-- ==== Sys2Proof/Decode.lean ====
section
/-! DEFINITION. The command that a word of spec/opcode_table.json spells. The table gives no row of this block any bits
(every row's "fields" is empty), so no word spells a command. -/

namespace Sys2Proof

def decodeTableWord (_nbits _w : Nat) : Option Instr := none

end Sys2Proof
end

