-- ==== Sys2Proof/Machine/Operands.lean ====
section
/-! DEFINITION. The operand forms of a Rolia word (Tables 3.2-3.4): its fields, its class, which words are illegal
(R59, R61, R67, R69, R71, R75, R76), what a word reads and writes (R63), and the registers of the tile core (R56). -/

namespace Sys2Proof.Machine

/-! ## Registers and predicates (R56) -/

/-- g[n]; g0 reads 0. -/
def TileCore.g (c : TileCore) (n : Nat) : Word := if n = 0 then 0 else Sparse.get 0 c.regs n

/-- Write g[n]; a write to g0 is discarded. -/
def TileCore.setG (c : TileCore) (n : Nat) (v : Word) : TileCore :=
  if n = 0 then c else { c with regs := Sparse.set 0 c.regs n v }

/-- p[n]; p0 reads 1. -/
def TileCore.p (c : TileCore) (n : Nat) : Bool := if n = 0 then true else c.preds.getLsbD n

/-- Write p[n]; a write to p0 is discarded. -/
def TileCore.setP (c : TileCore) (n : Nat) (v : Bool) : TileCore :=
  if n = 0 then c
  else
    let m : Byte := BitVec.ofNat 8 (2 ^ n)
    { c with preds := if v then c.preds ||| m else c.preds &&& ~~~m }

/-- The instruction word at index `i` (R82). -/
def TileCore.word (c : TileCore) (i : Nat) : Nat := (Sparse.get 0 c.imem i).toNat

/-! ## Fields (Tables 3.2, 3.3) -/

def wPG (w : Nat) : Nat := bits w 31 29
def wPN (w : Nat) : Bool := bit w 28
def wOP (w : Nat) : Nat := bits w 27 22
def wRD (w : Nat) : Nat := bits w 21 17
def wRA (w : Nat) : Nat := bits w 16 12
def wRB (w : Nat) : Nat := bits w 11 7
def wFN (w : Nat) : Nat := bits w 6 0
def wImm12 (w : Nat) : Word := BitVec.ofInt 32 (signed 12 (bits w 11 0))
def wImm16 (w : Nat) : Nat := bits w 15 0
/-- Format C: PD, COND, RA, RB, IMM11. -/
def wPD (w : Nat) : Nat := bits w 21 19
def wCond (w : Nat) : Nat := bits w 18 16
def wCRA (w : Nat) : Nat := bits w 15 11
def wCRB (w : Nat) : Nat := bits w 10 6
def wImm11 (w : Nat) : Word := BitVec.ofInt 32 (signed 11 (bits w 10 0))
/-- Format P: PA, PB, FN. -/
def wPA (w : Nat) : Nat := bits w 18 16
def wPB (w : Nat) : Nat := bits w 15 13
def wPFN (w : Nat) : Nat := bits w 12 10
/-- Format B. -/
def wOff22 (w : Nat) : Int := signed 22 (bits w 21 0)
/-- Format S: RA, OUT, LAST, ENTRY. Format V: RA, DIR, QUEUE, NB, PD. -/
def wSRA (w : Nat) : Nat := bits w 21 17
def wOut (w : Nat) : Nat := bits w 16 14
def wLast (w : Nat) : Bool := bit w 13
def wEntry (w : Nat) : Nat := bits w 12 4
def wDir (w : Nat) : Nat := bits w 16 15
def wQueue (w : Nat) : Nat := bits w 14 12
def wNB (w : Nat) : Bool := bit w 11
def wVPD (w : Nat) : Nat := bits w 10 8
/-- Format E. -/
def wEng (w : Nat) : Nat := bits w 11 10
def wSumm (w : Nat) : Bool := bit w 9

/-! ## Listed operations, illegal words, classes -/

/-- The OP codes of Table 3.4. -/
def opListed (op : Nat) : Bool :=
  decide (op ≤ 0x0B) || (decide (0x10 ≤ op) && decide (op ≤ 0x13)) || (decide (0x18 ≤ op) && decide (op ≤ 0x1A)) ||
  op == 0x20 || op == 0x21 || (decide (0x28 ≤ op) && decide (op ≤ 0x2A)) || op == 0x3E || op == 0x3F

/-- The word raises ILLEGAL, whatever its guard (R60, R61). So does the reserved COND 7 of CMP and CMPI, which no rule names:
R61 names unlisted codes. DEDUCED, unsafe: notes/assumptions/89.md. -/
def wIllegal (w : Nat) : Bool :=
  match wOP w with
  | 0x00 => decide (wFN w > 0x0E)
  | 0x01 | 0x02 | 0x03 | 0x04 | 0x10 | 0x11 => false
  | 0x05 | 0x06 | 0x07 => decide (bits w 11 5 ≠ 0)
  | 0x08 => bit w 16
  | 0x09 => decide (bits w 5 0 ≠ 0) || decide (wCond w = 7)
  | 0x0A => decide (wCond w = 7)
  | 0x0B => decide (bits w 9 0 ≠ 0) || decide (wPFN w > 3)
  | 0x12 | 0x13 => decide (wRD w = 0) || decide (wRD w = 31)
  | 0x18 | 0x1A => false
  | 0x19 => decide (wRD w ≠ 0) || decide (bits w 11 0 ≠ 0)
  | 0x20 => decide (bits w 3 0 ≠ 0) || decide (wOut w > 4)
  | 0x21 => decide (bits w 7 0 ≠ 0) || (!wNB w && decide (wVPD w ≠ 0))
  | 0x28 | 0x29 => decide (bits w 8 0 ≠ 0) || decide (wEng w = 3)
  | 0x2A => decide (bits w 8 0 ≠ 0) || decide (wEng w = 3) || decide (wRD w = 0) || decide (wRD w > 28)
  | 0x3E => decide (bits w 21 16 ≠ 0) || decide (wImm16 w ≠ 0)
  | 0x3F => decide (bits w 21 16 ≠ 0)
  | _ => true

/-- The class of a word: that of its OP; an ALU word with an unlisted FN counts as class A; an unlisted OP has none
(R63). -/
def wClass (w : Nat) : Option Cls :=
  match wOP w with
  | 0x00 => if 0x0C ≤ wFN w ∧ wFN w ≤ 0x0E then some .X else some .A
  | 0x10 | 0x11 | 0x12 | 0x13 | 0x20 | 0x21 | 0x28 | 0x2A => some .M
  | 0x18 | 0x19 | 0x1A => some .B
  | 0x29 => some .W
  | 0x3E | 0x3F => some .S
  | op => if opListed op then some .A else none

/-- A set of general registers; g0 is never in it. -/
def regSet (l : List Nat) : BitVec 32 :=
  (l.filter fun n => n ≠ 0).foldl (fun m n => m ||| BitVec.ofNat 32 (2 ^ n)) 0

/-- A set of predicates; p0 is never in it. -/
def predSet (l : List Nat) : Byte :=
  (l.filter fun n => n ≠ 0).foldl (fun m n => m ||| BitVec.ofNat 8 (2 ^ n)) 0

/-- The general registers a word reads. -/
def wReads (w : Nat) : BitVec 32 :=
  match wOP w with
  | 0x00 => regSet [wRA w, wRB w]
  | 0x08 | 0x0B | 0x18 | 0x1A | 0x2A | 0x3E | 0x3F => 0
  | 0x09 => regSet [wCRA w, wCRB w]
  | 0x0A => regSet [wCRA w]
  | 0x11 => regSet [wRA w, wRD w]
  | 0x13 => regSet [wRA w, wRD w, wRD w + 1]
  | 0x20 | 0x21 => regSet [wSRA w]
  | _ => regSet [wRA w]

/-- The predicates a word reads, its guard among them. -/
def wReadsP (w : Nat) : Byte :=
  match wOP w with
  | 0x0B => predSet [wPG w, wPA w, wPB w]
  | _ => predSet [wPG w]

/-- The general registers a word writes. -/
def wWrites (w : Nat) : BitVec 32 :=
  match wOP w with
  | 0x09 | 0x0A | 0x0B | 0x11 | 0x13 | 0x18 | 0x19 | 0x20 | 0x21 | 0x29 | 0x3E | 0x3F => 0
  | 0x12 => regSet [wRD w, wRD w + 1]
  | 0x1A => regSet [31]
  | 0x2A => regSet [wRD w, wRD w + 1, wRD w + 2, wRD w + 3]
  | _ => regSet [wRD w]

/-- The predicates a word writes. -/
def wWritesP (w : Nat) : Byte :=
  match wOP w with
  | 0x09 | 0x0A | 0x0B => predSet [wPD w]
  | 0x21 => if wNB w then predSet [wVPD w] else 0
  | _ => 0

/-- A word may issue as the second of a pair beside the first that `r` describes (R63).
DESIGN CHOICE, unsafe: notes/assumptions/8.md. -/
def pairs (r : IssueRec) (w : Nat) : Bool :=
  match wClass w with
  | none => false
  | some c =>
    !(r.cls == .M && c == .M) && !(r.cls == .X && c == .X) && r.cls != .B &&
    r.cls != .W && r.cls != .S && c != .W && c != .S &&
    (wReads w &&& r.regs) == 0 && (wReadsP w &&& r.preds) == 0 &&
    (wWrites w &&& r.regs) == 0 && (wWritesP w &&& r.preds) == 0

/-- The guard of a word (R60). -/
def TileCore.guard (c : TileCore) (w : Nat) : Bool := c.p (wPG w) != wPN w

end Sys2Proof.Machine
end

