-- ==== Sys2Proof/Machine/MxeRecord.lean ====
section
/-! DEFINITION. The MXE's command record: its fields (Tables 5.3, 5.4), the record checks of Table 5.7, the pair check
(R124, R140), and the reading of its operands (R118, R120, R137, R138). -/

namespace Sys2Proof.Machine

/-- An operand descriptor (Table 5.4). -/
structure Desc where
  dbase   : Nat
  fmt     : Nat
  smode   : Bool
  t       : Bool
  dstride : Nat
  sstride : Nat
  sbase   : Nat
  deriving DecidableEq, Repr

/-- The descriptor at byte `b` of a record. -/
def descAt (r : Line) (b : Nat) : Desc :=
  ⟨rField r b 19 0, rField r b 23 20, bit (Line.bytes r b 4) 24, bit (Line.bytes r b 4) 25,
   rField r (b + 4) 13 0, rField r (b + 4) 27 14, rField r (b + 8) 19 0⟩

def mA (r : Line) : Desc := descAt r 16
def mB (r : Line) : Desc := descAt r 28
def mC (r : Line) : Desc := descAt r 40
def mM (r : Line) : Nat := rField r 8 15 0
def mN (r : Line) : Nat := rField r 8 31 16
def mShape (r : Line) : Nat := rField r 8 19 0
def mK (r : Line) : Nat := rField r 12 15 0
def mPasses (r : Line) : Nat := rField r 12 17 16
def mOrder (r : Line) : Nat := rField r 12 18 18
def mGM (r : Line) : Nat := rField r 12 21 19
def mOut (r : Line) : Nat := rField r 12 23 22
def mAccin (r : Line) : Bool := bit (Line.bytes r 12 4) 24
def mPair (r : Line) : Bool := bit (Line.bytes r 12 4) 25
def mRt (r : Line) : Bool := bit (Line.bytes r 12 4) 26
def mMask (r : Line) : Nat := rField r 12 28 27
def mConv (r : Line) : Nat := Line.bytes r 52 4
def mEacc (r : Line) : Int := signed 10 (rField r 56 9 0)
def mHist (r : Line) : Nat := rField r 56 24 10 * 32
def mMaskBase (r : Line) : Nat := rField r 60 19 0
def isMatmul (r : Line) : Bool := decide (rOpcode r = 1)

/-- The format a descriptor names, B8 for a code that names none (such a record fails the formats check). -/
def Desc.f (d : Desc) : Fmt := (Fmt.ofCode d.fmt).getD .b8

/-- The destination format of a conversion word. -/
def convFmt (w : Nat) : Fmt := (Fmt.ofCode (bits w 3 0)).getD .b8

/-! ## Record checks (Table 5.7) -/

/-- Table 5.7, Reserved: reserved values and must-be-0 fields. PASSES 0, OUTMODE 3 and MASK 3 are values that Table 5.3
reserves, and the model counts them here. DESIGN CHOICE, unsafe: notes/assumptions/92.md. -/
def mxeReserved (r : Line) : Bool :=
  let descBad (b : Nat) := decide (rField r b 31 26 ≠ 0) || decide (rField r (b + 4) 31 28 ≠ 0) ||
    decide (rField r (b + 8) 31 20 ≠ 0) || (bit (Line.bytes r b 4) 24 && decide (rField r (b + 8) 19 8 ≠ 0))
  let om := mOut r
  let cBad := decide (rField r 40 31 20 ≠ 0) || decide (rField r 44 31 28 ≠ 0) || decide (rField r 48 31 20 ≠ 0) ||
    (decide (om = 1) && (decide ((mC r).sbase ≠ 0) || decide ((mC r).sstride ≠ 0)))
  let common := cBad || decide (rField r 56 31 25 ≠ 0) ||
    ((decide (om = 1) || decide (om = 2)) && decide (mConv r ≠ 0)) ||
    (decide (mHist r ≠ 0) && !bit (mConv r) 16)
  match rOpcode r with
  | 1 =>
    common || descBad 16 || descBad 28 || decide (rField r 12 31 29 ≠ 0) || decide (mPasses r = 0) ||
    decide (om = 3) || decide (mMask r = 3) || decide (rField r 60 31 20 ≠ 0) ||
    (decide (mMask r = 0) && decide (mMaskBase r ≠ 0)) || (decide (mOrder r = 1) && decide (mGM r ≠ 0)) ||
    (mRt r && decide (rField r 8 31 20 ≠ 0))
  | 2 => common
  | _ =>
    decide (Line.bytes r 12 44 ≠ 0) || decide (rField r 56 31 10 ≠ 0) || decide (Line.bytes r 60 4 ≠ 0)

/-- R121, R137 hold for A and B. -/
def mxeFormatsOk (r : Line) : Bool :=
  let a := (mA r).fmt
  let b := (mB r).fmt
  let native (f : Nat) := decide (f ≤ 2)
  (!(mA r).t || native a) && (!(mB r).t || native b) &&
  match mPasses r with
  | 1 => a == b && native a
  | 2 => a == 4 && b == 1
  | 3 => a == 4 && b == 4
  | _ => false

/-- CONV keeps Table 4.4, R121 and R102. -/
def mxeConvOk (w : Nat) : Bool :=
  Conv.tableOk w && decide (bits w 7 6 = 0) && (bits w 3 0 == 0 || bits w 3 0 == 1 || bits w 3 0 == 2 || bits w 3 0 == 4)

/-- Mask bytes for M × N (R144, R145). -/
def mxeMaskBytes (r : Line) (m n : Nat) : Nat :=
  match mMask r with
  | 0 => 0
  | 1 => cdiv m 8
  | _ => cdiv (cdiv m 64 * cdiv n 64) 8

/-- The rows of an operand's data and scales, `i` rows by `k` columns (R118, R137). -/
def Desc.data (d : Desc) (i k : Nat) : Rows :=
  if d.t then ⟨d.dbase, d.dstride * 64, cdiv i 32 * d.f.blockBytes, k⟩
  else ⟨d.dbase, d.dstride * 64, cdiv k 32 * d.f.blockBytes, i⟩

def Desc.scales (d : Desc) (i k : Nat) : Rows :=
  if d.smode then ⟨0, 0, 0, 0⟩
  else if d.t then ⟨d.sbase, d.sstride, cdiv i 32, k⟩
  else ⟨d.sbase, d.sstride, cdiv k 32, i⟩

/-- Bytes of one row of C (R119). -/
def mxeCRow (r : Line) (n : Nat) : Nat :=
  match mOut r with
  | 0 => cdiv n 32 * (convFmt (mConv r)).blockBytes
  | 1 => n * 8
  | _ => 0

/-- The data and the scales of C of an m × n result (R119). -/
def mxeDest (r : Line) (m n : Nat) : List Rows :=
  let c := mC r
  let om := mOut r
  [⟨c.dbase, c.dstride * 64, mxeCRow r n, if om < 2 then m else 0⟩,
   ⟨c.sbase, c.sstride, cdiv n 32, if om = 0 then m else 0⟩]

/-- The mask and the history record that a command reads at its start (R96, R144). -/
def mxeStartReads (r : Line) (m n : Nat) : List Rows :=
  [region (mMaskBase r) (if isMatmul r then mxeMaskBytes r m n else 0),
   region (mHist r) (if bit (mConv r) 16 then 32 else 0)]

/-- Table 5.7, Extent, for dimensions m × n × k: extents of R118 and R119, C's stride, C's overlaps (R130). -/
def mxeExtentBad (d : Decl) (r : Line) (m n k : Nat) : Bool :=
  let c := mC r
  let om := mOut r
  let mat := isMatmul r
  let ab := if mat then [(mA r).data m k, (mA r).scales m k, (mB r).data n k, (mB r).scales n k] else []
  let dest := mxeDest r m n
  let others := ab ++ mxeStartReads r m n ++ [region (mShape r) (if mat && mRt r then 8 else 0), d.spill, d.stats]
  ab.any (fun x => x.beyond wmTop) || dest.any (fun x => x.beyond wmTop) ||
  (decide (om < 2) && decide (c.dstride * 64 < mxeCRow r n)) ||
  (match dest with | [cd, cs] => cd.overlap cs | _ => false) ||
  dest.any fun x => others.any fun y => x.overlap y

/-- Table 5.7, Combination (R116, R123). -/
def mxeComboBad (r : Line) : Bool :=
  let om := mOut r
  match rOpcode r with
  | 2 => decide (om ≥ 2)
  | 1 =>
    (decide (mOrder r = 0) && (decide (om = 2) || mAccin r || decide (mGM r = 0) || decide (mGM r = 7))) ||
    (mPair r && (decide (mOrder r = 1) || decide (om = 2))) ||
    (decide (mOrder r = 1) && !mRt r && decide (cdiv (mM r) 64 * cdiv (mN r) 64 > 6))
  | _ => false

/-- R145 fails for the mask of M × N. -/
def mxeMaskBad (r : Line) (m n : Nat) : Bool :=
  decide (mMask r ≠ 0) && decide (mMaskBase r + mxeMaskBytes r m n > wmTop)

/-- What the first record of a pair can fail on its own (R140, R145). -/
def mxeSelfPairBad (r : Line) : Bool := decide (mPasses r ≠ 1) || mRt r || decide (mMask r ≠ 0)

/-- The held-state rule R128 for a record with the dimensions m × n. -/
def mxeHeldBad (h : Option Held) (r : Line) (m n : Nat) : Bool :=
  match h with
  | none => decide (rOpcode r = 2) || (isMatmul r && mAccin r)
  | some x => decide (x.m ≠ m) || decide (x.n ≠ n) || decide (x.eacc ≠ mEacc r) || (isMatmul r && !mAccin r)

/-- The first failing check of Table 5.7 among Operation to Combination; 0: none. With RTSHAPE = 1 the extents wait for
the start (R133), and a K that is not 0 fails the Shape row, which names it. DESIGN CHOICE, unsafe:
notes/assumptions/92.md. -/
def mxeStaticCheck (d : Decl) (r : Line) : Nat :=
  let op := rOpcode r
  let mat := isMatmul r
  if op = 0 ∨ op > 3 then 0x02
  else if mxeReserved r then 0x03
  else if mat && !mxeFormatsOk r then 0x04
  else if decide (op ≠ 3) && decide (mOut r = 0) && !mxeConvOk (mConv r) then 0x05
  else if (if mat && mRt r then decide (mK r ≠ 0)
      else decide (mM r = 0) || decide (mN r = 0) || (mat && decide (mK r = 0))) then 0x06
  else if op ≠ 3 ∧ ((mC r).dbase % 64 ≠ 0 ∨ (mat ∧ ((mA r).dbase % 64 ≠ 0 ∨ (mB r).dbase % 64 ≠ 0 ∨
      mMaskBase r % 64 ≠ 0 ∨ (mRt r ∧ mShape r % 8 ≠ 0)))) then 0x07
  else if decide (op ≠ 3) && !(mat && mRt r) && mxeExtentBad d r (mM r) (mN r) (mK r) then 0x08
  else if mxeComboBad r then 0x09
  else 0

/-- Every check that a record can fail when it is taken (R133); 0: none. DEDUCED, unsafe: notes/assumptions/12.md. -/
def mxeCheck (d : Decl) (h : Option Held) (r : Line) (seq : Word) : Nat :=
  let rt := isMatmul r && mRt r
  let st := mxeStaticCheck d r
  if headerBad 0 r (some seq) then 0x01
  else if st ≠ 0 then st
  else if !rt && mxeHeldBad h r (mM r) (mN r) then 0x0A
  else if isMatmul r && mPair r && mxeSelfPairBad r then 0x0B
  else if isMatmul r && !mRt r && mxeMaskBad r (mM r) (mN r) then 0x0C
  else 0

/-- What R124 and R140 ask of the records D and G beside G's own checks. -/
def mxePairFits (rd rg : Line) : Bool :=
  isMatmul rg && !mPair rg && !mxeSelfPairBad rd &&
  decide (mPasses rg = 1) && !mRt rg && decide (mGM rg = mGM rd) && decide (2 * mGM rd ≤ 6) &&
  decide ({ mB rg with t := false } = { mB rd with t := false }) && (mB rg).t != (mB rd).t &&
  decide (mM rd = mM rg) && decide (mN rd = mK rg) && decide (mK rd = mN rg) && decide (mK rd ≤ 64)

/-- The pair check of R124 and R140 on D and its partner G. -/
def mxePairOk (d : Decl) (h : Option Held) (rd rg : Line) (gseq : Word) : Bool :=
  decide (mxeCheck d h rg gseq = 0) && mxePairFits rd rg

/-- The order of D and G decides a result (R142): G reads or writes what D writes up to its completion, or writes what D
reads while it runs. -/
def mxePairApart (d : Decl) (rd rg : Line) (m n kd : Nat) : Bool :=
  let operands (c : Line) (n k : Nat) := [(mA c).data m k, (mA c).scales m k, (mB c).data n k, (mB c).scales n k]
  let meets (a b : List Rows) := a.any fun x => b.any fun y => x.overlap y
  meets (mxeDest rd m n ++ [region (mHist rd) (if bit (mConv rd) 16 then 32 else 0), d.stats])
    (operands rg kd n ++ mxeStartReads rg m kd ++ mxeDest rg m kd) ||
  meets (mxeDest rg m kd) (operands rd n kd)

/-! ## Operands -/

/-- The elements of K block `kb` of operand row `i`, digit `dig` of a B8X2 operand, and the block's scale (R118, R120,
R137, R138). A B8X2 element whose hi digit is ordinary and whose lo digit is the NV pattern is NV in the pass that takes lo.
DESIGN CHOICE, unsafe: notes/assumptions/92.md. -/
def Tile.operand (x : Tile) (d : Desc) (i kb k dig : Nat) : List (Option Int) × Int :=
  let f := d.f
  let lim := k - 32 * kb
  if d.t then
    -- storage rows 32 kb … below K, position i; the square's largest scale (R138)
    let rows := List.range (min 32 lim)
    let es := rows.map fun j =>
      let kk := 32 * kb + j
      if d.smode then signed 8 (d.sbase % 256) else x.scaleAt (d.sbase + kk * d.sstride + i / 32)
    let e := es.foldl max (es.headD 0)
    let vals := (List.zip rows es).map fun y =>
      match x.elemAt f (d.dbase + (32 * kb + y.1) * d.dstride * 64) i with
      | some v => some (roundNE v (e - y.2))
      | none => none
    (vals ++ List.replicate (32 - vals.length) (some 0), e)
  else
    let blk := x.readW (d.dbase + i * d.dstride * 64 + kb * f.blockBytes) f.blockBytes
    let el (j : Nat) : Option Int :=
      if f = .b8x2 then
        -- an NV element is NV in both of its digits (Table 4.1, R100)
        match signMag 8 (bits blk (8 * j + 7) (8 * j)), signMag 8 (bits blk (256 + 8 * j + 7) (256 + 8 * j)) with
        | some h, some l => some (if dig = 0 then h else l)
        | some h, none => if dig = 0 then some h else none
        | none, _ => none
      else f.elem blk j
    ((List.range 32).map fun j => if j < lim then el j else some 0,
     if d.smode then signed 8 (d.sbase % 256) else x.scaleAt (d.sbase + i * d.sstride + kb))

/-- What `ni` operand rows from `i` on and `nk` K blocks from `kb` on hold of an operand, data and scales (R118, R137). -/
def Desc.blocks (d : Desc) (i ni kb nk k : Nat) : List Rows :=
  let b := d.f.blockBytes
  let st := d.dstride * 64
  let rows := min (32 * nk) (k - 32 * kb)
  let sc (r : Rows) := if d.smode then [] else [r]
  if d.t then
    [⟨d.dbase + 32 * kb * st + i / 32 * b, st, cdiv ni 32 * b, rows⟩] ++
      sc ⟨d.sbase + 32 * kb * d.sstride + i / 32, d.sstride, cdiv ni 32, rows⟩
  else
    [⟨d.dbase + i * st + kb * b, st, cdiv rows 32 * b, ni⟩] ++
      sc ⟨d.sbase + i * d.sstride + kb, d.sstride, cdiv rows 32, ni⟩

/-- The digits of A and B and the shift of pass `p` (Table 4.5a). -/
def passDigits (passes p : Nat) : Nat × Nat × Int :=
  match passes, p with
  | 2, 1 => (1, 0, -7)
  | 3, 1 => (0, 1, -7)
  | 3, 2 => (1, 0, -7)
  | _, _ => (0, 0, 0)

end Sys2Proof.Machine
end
:::
[Exercise prompt] What number of lines above include the string "wClass"? State it and nothing else.

[Task output] 2